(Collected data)
/---

/-- In plain pages an address below $0200 that no device has is RAM (R87). -/
theorem State.isRam_of_plainPages {s : State} (hp : s.plainPages = true) {a : Word} (ha : a.toNat < 0x200)
    (hd : s.deviceAt a = none) : s.isRam a = true := by
  simp only [State.isRam, hd, Option.isNone_none, Bool.true_and, State.regionAt, beq_iff_eq]
  cases hf : s.params.regions.find? (fun r => r.holds a.toNat) with
  | none => rfl
  | some r =>
    simp only [State.plainPages, List.all_eq_true] at hp
    have h1 := hp r (List.mem_of_find?_eq_some hf)
    have h2 := List.find?_some hf
    simp only [Region.holds, Bool.and_eq_true, decide_eq_true_eq] at h2
    simp only [Bool.and_eq_true, Bool.or_eq_true, beq_iff_eq, decide_eq_true_eq] at h1
    rcases h1.1 with h | h
    · exact h
    · omega

/-- In plain pages the vectors are stored (R87). -/
theorem State.isStored_vector {s : State} (hp : s.plainPages = true) {a : Word} (ha : 0xFFFA ≤ a.toNat) :
    s.isStored a = true := by
  have hd : s.deviceAt a = none := by
    have := a.isLt
    have h6 : a.toNat / 1024 = 63 := by omega
    unfold State.deviceAt
    split <;> simp [h6]
  simp only [State.isStored, hd, Option.isNone_none, Bool.true_and, State.regionAt, bne_iff_ne, ne_eq]
  cases hf : s.params.regions.find? (fun r => r.holds a.toNat) with
  | none => simp
  | some r =>
    simp only [State.plainPages, List.all_eq_true] at hp
    have h1 := hp r (List.mem_of_find?_eq_some hf)
    have h2 := List.find?_some hf
    simp only [Region.holds, Bool.and_eq_true, decide_eq_true_eq] at h2
    simp only [Bool.and_eq_true, Bool.or_eq_true, bne_iff_ne, ne_eq, decide_eq_true_eq] at h1
    rcases h1.2 with h | h
    · exact h
    · omega

/-- The zero page holds no device register (R87, R530). -/
theorem State.deviceAt_zext16 (s : State) (b : Byte) : s.deviceAt (zext16 b) = none := by
  have h : (zext16 b).toNat / 1024 = 0 := by
    have := b.isLt
    simp only [zext16, BitVec.toNat_setWidth]
    omega
  unfold State.deviceAt
  split <;> simp [h]

/-- The stack page holds no device register (R33, R530). -/
theorem State.deviceAt_stackAt (s : State) (b : Byte) : s.deviceAt (stackAt b) = none := by
  have h : (stackAt b).toNat / 1024 = 0 := by
    have hb := b.isLt
    have h8 : (256 : Nat) ||| b.toNat = 256 + b.toNat := by
      have := Nat.shiftLeft_add_eq_or_of_lt (a := 1) (b := b.toNat) (i := 8) hb
      simpa using this.symm
    have h1 : b.toNat % 2 ^ 16 = b.toNat := by omega
    have h2 : (0x0100 : Word).toNat = 256 := rfl
    simp only [stackAt, zext16, BitVec.toNat_or, BitVec.toNat_setWidth, h1, h2, h8]
    omega
  unfold State.deviceAt
  split <;> simp [h]

/-- In plain pages the zero page is RAM (R87). -/
theorem State.isRam_zext16 {s : State} (hp : s.plainPages = true) (b : Byte) : s.isRam (zext16 b) = true :=
  State.isRam_of_plainPages hp (by have := b.isLt; simp only [zext16, BitVec.toNat_setWidth]; omega)
    (State.deviceAt_zext16 s b)

/-- In plain pages the stack is RAM (R33, R87). -/
theorem State.isRam_stackAt {s : State} (hp : s.plainPages = true) (b : Byte) : s.isRam (stackAt b) = true :=
  State.isRam_of_plainPages hp (by
    have hb := b.isLt
    have h8 : (256 : Nat) ||| b.toNat = 256 + b.toNat := by
      have := Nat.shiftLeft_add_eq_or_of_lt (a := 1) (b := b.toNat) (i := 8) hb
      simpa using this.symm
    have h1 : b.toNat % 2 ^ 16 = b.toNat := by omega
    have h2 : (0x0100 : Word).toNat = 256 := rfl
    simp only [stackAt, zext16, BitVec.toNat_or, BitVec.toNat_setWidth, h1, h2, h8]
    omega) (State.deviceAt_stackAt s b)

/-- What the latches hold when the operand of a mode is first accessed: the effective address, but for its high byte where
the fix-up of a crossing is still to come. -/
structure Addressed (m : Mode) (always : Bool) (s t : State) (b1 b2 : Byte) : Prop where
  seq : t.sq.seq = .op
  cyc : t.sq.cyc = accessCycle m always
  ea : t.sq.ea = if canCross m && !always then unfixed (s.indexBase m b1 b2) (s.index m) else s.effectiveAddress m b1 b2
  cross : canCross m = true → t.sq.cross = crosses (s.indexBase m b1 b2) (s.index m)
  bah : canCross m = true → t.sq.bah = hi (s.indexBase m b1 b2)
  lo : canCross m = true → lo t.sq.ea = lo (indexed (s.indexBase m b1 b2) (s.index m))
  vec : t.sq.vec = s.sq.vec
  brkb : t.sq.brkb = s.sq.brkb
  ichg : t.sq.ichg = s.sq.ichg
  iprev : t.sq.iprev = s.sq.iprev
  shstall : t.sq.shstall = s.sq.shstall

theorem lo_unfixed (w : Word) (i : Byte) : lo (unfixed w i) = lo (indexed w i) := by
  apply BitVec.eq_of_toNat_eq
  rw [unfixed, lo_joinBytes, toNat_lo]
  simp only [indexed, zext16, BitVec.toNat_add, BitVec.toNat_setWidth, toNat_lo]
  have := i.isLt
  have := w.isLt
  omega

/-- The modes that address memory. -/
def memoryMode (m : Mode) : Bool := [Mode.zp, .zpx, .zpy, .abs, .abx, .aby, .izx, .izy].contains m

end Sys2Proof.Machine
end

\---

**PROBLEM DETAILS**
Check every line of the data above for the string "canCross", and copy those that have it.

**EXERCISE RESPONSE**
  ea : t.sq.ea = if canCross m && !always then unfixed (s.indexBase m b1 b2) (s.index m) else s.effectiveAddress m b1 b2
  cross : canCross m = true → t.sq.cross = crosses (s.indexBase m b1 b2) (s.index m)
  bah : canCross m = true → t.sq.bah = hi (s.indexBase m b1 b2)
  lo : canCross m = true → lo t.sq.ea = lo (indexed (s.indexBase m b1 b2) (s.index m))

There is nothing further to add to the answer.